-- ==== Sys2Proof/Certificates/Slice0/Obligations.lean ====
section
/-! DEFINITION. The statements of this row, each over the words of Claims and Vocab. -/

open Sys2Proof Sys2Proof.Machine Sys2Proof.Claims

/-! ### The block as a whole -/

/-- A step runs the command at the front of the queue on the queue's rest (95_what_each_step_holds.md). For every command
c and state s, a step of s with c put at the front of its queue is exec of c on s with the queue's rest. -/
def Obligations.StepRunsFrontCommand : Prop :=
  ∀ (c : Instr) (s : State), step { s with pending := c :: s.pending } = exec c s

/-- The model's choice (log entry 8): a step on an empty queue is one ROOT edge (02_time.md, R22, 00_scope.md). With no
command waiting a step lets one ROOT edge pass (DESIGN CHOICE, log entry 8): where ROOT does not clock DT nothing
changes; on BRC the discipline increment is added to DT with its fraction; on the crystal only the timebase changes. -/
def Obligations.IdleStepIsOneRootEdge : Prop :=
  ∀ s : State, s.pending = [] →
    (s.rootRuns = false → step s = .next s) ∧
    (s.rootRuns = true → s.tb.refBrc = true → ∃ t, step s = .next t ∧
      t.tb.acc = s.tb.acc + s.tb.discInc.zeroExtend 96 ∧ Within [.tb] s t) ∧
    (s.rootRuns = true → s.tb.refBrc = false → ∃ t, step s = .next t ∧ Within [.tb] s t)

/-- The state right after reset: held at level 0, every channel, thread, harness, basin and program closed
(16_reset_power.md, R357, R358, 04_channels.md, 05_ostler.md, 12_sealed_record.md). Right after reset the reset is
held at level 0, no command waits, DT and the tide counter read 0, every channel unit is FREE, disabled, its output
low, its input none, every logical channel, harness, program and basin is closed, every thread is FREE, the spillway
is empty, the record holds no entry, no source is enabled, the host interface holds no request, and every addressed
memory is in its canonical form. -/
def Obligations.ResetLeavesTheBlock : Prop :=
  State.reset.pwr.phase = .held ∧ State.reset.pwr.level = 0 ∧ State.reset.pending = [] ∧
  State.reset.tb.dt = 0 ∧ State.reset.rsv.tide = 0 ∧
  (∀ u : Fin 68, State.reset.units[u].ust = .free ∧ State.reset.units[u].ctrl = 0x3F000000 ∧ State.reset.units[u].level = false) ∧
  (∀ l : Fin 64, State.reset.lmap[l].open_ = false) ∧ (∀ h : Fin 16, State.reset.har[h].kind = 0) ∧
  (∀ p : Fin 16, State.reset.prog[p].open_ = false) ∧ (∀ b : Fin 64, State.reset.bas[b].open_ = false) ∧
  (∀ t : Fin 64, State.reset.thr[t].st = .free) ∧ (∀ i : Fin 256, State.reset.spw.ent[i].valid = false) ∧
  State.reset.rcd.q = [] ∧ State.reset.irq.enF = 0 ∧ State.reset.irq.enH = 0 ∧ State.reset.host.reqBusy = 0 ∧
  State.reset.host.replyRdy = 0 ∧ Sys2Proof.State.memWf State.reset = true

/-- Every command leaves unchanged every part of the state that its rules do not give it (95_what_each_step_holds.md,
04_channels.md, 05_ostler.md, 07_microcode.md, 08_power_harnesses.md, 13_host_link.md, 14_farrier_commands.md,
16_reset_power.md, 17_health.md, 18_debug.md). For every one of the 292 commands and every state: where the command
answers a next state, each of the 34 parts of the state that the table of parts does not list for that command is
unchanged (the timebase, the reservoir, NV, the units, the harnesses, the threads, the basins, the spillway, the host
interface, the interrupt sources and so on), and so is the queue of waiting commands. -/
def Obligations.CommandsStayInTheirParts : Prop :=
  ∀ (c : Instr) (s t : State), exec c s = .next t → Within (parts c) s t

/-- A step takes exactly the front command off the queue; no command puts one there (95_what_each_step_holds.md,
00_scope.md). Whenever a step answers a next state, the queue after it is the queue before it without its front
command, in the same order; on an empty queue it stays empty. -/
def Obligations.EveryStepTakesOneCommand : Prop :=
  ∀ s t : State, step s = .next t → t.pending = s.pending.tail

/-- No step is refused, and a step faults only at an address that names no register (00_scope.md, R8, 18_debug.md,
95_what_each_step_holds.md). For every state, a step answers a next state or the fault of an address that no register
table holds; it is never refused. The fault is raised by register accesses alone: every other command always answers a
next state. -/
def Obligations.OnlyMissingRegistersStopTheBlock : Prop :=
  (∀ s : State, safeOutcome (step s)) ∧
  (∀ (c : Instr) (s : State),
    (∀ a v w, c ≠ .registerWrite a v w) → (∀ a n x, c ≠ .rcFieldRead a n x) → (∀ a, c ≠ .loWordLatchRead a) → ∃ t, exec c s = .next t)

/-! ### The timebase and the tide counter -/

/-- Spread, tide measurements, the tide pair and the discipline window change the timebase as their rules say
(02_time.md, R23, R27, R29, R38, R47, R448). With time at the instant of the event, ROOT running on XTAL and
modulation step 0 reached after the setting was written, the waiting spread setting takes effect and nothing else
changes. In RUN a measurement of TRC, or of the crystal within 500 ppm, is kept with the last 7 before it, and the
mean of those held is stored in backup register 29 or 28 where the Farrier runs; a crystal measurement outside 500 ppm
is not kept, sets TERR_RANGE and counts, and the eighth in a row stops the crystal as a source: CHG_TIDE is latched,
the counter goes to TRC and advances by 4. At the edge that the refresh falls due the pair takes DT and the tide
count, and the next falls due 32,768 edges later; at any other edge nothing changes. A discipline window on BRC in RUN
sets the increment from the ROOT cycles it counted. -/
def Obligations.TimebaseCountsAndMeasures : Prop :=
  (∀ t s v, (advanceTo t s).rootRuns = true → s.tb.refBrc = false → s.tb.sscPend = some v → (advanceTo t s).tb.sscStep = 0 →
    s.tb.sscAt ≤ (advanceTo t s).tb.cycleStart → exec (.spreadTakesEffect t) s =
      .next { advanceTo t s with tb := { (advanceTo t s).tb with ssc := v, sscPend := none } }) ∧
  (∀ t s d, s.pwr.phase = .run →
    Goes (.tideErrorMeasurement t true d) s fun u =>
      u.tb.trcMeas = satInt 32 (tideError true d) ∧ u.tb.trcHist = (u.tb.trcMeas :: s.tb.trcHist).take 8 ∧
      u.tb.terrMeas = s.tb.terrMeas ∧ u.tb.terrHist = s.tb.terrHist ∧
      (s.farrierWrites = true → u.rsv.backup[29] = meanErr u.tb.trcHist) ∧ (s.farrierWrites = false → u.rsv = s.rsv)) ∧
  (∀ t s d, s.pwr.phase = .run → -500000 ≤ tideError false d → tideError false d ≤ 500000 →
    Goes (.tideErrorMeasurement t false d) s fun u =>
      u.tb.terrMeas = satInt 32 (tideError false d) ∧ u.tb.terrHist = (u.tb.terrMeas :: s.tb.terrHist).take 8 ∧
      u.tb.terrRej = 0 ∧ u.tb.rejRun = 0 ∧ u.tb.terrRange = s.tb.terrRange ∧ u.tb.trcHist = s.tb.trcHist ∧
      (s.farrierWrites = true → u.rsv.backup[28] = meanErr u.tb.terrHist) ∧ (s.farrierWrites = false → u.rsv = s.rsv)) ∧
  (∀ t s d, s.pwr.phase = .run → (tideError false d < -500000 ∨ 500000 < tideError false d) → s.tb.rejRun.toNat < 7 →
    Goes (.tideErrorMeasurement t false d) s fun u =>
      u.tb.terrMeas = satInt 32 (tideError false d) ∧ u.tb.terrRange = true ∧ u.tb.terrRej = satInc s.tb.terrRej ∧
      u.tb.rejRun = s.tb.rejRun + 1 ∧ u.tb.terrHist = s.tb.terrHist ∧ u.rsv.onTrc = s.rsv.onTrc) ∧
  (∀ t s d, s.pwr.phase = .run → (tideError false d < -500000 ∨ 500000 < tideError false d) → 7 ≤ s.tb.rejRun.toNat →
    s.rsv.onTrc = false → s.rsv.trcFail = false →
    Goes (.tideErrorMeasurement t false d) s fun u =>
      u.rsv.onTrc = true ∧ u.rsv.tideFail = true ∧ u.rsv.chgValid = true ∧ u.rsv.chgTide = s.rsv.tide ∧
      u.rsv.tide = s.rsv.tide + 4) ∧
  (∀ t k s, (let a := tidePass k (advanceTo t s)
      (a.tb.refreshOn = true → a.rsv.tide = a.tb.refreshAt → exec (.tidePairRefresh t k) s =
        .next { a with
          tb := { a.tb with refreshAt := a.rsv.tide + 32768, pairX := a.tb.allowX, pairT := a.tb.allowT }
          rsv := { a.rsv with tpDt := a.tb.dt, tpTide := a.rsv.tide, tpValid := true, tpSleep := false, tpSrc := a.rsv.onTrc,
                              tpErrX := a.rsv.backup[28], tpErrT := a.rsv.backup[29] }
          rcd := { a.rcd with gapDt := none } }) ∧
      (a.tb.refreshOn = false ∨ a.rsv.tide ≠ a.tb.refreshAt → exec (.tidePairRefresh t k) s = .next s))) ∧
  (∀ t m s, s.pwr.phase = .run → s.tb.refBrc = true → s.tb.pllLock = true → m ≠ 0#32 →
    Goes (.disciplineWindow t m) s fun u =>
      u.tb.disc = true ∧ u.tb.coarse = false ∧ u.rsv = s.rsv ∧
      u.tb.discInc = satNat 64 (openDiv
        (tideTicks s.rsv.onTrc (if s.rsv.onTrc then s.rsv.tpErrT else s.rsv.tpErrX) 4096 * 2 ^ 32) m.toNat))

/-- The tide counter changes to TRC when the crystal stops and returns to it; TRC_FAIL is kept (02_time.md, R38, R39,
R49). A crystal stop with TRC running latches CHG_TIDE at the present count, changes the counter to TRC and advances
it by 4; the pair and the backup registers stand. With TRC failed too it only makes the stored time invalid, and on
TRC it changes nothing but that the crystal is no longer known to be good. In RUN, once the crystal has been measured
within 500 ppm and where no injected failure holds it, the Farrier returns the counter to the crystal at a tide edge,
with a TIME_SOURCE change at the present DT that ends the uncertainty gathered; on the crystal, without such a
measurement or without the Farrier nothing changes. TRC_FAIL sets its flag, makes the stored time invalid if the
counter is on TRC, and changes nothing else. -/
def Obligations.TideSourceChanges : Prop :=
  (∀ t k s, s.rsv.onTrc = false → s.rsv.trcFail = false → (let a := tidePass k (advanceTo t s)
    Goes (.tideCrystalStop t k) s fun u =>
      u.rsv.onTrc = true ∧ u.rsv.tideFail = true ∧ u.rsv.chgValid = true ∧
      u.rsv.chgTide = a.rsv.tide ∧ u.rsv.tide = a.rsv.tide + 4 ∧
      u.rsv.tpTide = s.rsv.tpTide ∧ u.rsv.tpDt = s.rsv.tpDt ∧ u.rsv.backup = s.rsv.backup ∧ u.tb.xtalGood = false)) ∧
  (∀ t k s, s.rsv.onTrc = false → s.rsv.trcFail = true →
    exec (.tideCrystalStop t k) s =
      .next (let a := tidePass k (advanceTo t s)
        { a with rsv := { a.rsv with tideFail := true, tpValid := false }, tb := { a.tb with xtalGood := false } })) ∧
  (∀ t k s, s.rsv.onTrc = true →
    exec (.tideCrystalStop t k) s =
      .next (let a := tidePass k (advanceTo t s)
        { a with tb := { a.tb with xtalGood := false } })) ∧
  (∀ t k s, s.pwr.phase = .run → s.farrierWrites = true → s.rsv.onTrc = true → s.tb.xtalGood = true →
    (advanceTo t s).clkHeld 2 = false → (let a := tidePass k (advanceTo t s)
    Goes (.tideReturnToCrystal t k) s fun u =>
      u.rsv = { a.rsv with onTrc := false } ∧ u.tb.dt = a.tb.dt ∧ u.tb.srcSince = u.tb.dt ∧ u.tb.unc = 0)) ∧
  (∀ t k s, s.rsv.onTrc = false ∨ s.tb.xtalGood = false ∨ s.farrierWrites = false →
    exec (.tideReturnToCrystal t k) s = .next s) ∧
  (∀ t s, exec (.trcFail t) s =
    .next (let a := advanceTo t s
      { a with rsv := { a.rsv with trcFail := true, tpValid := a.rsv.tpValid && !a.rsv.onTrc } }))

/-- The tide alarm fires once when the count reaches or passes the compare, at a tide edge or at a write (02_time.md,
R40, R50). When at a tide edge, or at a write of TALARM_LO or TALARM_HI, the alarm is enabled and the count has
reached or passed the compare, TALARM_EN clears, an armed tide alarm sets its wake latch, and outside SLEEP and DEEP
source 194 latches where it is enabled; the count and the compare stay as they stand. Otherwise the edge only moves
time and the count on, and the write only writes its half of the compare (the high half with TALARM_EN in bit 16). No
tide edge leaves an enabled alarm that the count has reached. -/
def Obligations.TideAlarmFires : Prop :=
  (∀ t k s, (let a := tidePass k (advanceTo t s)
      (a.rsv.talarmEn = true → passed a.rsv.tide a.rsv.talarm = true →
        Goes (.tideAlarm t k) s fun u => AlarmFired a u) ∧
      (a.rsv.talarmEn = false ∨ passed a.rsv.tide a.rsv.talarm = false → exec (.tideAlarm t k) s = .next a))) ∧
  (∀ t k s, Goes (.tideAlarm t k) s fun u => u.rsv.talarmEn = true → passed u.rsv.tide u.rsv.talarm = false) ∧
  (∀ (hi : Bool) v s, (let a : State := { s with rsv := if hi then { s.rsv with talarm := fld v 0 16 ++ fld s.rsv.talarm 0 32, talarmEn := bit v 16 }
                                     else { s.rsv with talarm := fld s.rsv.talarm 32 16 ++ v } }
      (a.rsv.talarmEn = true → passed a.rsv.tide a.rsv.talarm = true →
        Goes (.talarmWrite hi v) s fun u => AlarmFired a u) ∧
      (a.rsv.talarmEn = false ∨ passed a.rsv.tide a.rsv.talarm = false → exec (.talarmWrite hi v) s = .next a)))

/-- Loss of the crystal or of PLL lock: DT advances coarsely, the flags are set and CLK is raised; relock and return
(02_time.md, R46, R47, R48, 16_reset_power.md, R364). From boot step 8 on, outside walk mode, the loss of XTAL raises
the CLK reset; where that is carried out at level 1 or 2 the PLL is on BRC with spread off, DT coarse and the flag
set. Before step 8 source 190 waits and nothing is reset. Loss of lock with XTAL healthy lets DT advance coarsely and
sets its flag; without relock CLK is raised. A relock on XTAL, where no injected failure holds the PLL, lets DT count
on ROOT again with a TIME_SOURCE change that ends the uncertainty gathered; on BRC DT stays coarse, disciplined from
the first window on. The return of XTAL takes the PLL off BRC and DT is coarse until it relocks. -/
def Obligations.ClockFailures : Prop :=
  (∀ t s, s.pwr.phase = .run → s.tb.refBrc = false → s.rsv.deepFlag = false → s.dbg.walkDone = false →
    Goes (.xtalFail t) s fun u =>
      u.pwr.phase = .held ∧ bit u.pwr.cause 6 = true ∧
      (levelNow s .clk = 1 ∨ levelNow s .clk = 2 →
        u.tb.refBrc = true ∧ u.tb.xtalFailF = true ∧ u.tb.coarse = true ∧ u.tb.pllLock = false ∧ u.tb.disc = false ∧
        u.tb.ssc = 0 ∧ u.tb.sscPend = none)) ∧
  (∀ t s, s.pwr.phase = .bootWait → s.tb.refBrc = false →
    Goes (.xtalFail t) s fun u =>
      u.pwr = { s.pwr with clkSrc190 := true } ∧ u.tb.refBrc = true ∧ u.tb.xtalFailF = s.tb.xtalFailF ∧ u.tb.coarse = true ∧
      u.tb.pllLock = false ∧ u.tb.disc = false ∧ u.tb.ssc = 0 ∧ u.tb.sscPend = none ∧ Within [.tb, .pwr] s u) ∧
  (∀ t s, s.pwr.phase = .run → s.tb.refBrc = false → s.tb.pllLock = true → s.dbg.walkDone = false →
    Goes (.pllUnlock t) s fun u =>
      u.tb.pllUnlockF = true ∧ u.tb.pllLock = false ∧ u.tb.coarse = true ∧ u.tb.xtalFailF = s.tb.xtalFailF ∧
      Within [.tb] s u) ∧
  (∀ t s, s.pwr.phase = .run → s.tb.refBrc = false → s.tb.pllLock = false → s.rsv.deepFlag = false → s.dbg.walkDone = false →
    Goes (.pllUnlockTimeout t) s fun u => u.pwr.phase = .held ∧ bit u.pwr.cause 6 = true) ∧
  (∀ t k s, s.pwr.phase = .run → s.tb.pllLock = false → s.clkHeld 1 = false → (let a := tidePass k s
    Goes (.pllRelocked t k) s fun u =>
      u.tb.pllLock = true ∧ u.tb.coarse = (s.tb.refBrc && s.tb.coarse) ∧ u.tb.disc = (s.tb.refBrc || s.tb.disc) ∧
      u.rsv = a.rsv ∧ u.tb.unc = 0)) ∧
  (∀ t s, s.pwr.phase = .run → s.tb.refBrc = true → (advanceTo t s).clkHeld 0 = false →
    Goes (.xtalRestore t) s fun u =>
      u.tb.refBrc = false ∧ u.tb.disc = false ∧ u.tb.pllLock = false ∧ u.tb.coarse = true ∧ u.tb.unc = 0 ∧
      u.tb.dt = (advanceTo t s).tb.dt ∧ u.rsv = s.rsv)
+===+
§ **BRIEF**
Only the lines above from the line with "def Obligations.CommandsStayInTheirParts : Prop" to the line with "95_what_each_step_holds.md). For every state, a", those two lines included, should be reproduced exactly.

§ **SOLUTION TO THIS EXERCISE**
def Obligations.CommandsStayInTheirParts : Prop :=
  ∀ (c : Instr) (s t : State), exec c s = .next t → Within (parts c) s t

/-- A step takes exactly the front command off the queue; no command puts one there (95_what_each_step_holds.md,
00_scope.md). Whenever a step answers a next state, the queue after it is the queue before it without its front
command, in the same order; on an empty queue it stays empty. -/
def Obligations.EveryStepTakesOneCommand : Prop :=
  ∀ s t : State, step s = .next t → t.pending = s.pending.tail

/-- No step is refused, and a step faults only at an address that names no register (00_scope.md, R8, 18_debug.md,
95_what_each_step_holds.md). For every state, a step answers a next state or the fault of an address that no register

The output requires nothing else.